[Exercise instructions] If a line below contains the string "clampLevel", copy it out.

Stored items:
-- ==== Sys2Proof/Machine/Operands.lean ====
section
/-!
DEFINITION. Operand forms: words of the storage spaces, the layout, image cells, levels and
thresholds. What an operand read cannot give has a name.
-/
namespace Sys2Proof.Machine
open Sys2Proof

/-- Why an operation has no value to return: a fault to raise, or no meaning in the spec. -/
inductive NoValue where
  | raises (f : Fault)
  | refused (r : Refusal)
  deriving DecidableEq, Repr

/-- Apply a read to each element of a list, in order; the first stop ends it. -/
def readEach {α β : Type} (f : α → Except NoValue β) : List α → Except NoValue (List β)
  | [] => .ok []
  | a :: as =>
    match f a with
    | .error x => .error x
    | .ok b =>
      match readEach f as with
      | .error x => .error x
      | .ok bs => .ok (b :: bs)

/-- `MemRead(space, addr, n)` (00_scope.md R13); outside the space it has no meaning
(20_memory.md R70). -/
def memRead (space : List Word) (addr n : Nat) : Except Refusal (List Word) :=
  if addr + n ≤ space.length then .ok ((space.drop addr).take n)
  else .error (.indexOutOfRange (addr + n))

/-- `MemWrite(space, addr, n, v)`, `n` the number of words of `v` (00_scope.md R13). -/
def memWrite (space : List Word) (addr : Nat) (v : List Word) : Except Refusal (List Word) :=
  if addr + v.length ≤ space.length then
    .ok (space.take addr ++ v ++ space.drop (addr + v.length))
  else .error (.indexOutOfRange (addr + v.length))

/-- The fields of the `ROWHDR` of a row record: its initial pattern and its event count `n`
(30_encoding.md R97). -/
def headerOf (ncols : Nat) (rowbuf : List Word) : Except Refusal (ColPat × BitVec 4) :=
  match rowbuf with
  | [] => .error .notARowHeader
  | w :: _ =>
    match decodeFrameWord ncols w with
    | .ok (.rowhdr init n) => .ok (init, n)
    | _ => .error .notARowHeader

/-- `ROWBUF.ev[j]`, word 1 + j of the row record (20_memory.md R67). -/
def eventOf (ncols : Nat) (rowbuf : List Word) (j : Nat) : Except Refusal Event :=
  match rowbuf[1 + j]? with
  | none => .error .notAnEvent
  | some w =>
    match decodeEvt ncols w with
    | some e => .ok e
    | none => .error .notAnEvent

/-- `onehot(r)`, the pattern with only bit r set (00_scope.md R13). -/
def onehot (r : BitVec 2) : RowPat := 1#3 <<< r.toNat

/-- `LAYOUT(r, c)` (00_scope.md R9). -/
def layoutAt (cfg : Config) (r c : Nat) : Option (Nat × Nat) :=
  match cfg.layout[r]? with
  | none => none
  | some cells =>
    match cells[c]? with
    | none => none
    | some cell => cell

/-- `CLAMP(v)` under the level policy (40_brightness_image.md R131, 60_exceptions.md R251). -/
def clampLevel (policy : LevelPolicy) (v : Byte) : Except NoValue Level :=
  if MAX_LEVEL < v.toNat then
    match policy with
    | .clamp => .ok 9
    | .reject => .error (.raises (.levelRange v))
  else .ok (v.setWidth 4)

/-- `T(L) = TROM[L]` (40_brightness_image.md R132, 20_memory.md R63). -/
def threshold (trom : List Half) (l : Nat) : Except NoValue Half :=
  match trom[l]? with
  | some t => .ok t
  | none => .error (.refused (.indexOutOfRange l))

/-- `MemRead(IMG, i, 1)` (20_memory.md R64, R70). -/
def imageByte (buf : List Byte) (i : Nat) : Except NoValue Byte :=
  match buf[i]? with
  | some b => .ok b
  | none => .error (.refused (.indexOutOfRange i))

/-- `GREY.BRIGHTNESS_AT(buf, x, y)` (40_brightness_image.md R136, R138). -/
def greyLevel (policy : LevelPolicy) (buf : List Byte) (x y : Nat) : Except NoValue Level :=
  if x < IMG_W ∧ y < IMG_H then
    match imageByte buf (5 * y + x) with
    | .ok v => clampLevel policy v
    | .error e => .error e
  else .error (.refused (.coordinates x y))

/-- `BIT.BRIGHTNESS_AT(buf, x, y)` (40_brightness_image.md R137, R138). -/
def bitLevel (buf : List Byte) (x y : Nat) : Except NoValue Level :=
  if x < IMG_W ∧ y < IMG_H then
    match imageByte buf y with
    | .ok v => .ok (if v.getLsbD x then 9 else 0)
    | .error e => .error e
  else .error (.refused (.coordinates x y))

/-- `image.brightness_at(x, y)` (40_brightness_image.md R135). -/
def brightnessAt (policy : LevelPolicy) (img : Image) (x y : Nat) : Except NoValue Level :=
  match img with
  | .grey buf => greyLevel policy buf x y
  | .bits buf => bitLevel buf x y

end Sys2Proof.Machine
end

[Result for this exercise]
def clampLevel (policy : LevelPolicy) (v : Byte) : Except NoValue Level :=
    | .ok v => clampLevel policy v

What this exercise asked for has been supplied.